Так. Ну как же можно пожить два-три дня рядом с Полотняным сыщиком — и самой не увлечься сыском! Теперь пойдут всё новые домыслы, у жителей Южного города воображение богатое…

— Может, и так, — сдержанно отвечает младший советник. — Но поговаривают, что это демон иной породы. Не когтистый, а дух мертвеца. Монаха одного, который много лет назад тут утопился. Не слышала ничего про такого Авабо?

Девица хлопает глазами:

— Но ведь Авабо-то не утопился! — и спохватывается: — Ой.

— Ну-ка, ну-ка. То есть это мне голову морочили насчёт утопленника?

— Да я не хотела тебе голову морочить, господин, я вообще ещё о тебе не слыхала тогда ничего!

— Когда — тогда?

— Ну, лет этак четырнадцать-пятнадцать назад, наверное. Мне тогда где-то семь было.

— Тогда рассказывай. Всё равно — дело прошлое. Особенно если этот монах демоном не сделался.

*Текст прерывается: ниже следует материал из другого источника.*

/-- Settles O45: the sink is scrambled below min(44 + L, DST_CAP). -/
theorem resetOverPendingEncode : Obligations.ResetOverPendingEncode := by
  intro s hb hl
  have hsink : (hostReset s).sink = s.sink.scramble (min (44 + s.dataLen.toNat) s.sink.cap.val) s.draws :=
    sinkAfterReset_of_pending ((encodePending_eq_true_iff s).mpr ⟨hb, hl⟩)
  refine ⟨hostReset s, rfl, ?_⟩
  rw [hsink, Sink.scramble_present, Sink.scramble_cap, Sink.scramble_length]
  obtain ⟨hlo, hhi⟩ := Sink.freeLen_bounds s.sink (min (44 + s.dataLen.toNat) s.sink.cap.val) s.draws
  exact ⟨rfl, rfl, hlo, hhi, fun o ho => Sink.scramble_getD _ _ _ o ho⟩

end Sys2Proof.Machine
end

section
/-! CURSOR after each command (R217): where an error leaves it, and its value on success, which no sum wraps around. -/

namespace Sys2Proof.Machine

/-! ### DECODE's errors (R113) -/

/-- From 16 on B is the unsigned value of its field (R81). -/
theorem sourceB_eq_toNat {bs : List Byte} (h : 16 ≤ (sourceFmtBlk bs).toInt) : sourceB bs = (sourceFmtBlk bs).toNat := by
  obtain ⟨hint, -⟩ := toInt_eq_toNat_of_nonneg (w := sourceFmtBlk bs) (by omega)
  rw [sourceB, hint, Int.toNat_natCast]

/-- A CURSOR value behind the format block, as a sum of words. -/
theorem ofNat_add_sourceB {bs : List Byte} (h : 16 ≤ (sourceFmtBlk bs).toInt) (n : Nat) :
    BitVec.ofNat 32 (n + sourceB bs) = BitVec.ofNat 32 n + sourceFmtBlk bs := by
  rw [sourceB_eq_toNat h, BitVec.ofNat_add, BitVec.ofNat_toNat, BitVec.setWidth_eq]

/-- The CURSOR values that go with an error of DECODE on the source `bs` (R113, R217). -/
def errorCursors (bs : List Byte) (e : ErrCode) : List Word :=
  match e with
  | .openFailure => [0#32]
  | .truncatedInput => [0#32, 4#32, 8#32, 20#32, 20#32 + sourceFmtBlk bs]
  | .unsupportedLayout => [28#32 + sourceFmtBlk bs]
  | _ => []

/-- Each check of the parse raises its error with a CURSOR of that error. -/
theorem parseHeader_error_cursor {strict : Bool} {src : Source} {e : ParseError} (h : parseHeader strict src = .error e) :
    BitVec.ofNat 32 e.cursor ∈ errorCursors src.bytes e.code := by
  simp only [parseHeader_eq, ite_error_eq_error_iff] at h
  obtain ⟨-, rfl⟩ | ⟨-, ⟨-, rfl⟩ | ⟨-, ⟨-, rfl⟩ | ⟨-, ⟨-, rfl⟩ | ⟨-, ⟨-, rfl⟩ |
    ⟨hb, ⟨-, rfl⟩ | ⟨-, ⟨-, rfl⟩ | ⟨-, ⟨-, rfl⟩ | ⟨-, hok⟩⟩⟩⟩⟩⟩⟩⟩ := h
  iterate 6 simp [errorCursors]
  · simp [errorCursors, ofNat_add_sourceB (Int.not_lt.mp hb)]
  · simp [errorCursors, ofNat_add_sourceB (Int.not_lt.mp hb)]
  · cases hok

/-- A DECODE that ends in an error leaves CURSOR at a value of that error. -/
theorem exec_decodeHdr_error_cursor {s t : State} (h : exec .decodeHdr s = .next t) (hs : s.status.err = false)
    (ht : t.status.err = true) : t.cursor ∈ errorCursors s.src.bytes t.status.errcode := by
  obtain ⟨hd, c, -, rfl⟩ | ⟨e, hp, rfl⟩ := execDecodeHdr_cases h
  · exact Bool.noConfusion (hs.symm.trans ht)
  · exact parseHeader_error_cursor hp

/-- An error of any other command leaves CURSOR (R187). -/
theorem exec_error_cursor {i : Instr} {s t : State} (h : exec i s = .next t) (hs : s.status.err = false) (ht : t.status.err = true)
    (hi : i ≠ .decodeHdr) : t.cursor = s.cursor := by
  obtain hc | ⟨e, he⟩ := exec_completes_or_raises h
  · exact Bool.noConfusion (hs.symm.trans ((congrArg Status.err hc).symm.trans ht))
  · exact he.cursor hi

/-! ### Success (R217) -/

theorem exec_decodeHdr_success_cursor {s t : State} (hsrc : sourceOk s) (h : exec .decodeHdr s = .next t)
    (ht : t.status.err = false) : t.cursor.toNat = 28 + t.hdr.fmtBlk.toNat := by
  obtain ⟨hd, c, hp, rfl⟩ | ⟨e, -, rfl⟩ := execDecodeHdr_cases h
  · obtain ⟨-, hb, hfit, -, rfl, rfl⟩ := parseHeader_eq_ok_iff.mp hp
    have hlt : 28 + sourceB s.src.bytes < 2 ^ 32 := Nat.lt_of_le_of_lt hfit hsrc
    show (BitVec.ofNat 32 (28 + sourceB s.src.bytes)).toNat = 28 + (sourceFmtBlk s.src.bytes).toNat
    rw [BitVec.toNat_ofNat, Nat.mod_eq_of_lt hlt, sourceB_eq_toNat hb]
  · cases ht

theorem exec_readData_success_cursor {s t : State} (hsrc : sourceOk s) (h : exec .readData s = .next t)
    (ht : t.status.err = false) : t.cursor.toNat = s.cursor.toNat + s.hdr.dataSize.toNat := by
  obtain ⟨-, rfl⟩ | ⟨-, -, rfl⟩ | ⟨-, -, -, -, rfl⟩ | ⟨-, h0, -, r, hr, rfl⟩ := execReadData_cases h
  iterate 3 cases ht
  have hlt : s.cursor.toNat + s.hdr.dataSize.toInt.toNat < 2 ^ 32 := Nat.lt_of_le_of_lt (Source.read_le_length hr) hsrc
  obtain ⟨hint, -⟩ := toInt_eq_toNat_of_nonneg h0
  show (BitVec.ofNat 32 (s.cursor.toNat + s.hdr.dataSize.toInt.toNat)).toNat = _
  rw [BitVec.toNat_ofNat, Nat.mod_eq_of_lt hlt, hint, Int.toNat_natCast]

theorem exec_encodeHdr_success_cursor {s t : State} (h : exec .encodeHdr s = .next t) (ht : t.status.err = false) :
    t.cursor.toNat = 44 + s.dataLen.toNat := by
  obtain ⟨-, rfl⟩ | ⟨-, -, rfl⟩ | ⟨-, -, -, rfl⟩ | ⟨-, -, -, -, rfl⟩ | ⟨hl, -, -, -, rfl⟩ := execEncodeHdr_cases h
  iterate 4 cases ht
  exact Nat.mod_eq_of_lt (by omega)

theorem packBytes_success_cursor {s : State} {bs : List Byte} (ht : (packBytes s bs).status.err = false) :
    (packBytes s bs).cursor.toNat = s.pkIndex.toNat + 4 := by
  obtain ⟨-, he⟩ | ⟨hfit, he⟩ := packBytes_cases s bs <;> rw [he] at ht ⊢
  · cases ht
  · have hlen := s.dataLen.isLt
    exact Nat.mod_eq_of_lt (by omega)

/-- Settles O41: an error's CURSOR by the parse for DECODE and by the raise for the others, and each success by its own sum. -/
theorem cursorAfterEachCommand : Obligations.CursorAfterEachCommand := by
  rintro i s t ⟨-, -, hsrc⟩ h hs
  have hdec : t.status.err = true → i = .decodeHdr → t.cursor ∈ errorCursors s.src.bytes t.status.errcode := by
    rintro ht rfl
    exact exec_decodeHdr_error_cursor h hs ht
  refine ⟨exec_error_cursor h hs, fun ht hi hc => ?_, fun ht hi hc => ?_, fun ht hi hc => ?_, fun ht => ?_⟩
  · simpa [hc, errorCursors] using hdec ht hi
  · simpa [hc, errorCursors] using hdec ht hi
  · simpa [hc, errorCursors] using hdec ht hi
  · cases i with
    | nop => rw [execNop_cases h]; rfl
    | loadDefault => rw [execLoadDefault_cases h]; rfl
    | decodeHdr => exact exec_decodeHdr_success_cursor hsrc h ht
    | readData => exact exec_readData_success_cursor hsrc h ht
    | encodeHdr => exact exec_encodeHdr_success_cursor h ht
    | pack16 => obtain rfl := execPack16_cases h; exact packBytes_success_cursor ht
    | pack32 => obtain rfl := execPack32_cases h; exact packBytes_success_cursor ht

end Sys2Proof.Machine
end

section
/-! Runs (R221 to R223): an idle block, a POLL's run to its command's completion, and how a run ends at its last host operation. -/

namespace Sys2Proof.Machine

/-! ### An idle block (R223) -/

theorem engineMoves_of_not_busy {s : State} (hb : s.status.busy = false) : engineMoves s = false := by
  simp [engineMoves, hb]

/-- Settles O46: the engine does not move, and the host has no operation. -/
theorem idleBlockIsStill : Obligations.IdleBlockIsStill :=
  fun _ hh hb => step_of_idle (engineMoves_of_not_busy hb) hh

/-! ### A polled command completes (R91, R221) -/

theorem CommandWrites.host {i : Instr} {s u : State} (h : CommandWrites i s u) : u.host = s.host :=
  (congrArg State.host h.frame :)

/-- The engine's step completes the command, with or without error, and leaves the host's program (R45, R184). -/
theorem step_of_engineMoves_completes {s : State} (hm : engineMoves s = true) :
    ∃ t, step s = .next t ∧ t.status.busy = false ∧ t.status.done = true ∧ t.host = s.host := by
  cases hd : decodeWord s.latched with
  | ok i =>
    obtain ⟨u, o, hu, -, he⟩ := exec_ends i s
    exact ⟨_, (step_of_ok hm hd).trans (he s.status), endStatus_busy _ o, endStatus_done _ o, hu.host⟩
  | error e => exact ⟨_, step_of_error hm hd, rfl, rfl, rfl⟩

— Это на него не похоже, — качает головою Нурико. — Меня в тот раз батюшка послал на реку стираться. В нашем деле не обляпаться — сразу не научишься. Ну вот, я мою одёжку и вдруг вижу — идёт досточтимый Авабо, только в мирском платье. Заметил меня, кивнул и говорит: «Чур ты меня не видела!» Я отвечаю: «Конечно, а чего?» Он: «Ну, если спрашивать будут». И ушёл быстро. Не знаю, куда точно. А я ещё не достирала — прибегает храмовая стража, спрашивают: не видала ли я такого-то расстригу? Я сразу поняла, что досточтимый, совсем как я, тоже во что-то вляпался, да не в лак! Говорю: «Расстригу, не расстригу — не знаю, а похожий монах с полчаса назад в реку кинулся, я чуть со страху не померла! Заорала, а никто не слышит! Где ж вы-то тогда были?» Они ещё поспрошали, в воду палками потыкали и ушли. Так и решили, что утопился.

— А с чего ты стала этому Авабо помогать? Ну как его нашли бы всё же — что с тобою было бы?

Лакировщица поводит плечами:

— Он хороший был, этот досточтимый. Смешной. Песни играл разные. Я не знаю, что у него стряслось, что сбежать пришлось, но уверена — он не виноват был. Просто в мире нет справедливости. Потому что последние времена приходят, верно ведь?

На это младший советник даже отвечать не стал.

 

19. Святыни

Если семейство Намма дольше будет мешкать с походом в святилище и храм, кто-нибудь непременно опять осквернится. О демона или уж найдут обо что. Поэтому с утра младший советник всех собрал, осмотрел, велел переодеться в чистое и отправился молиться.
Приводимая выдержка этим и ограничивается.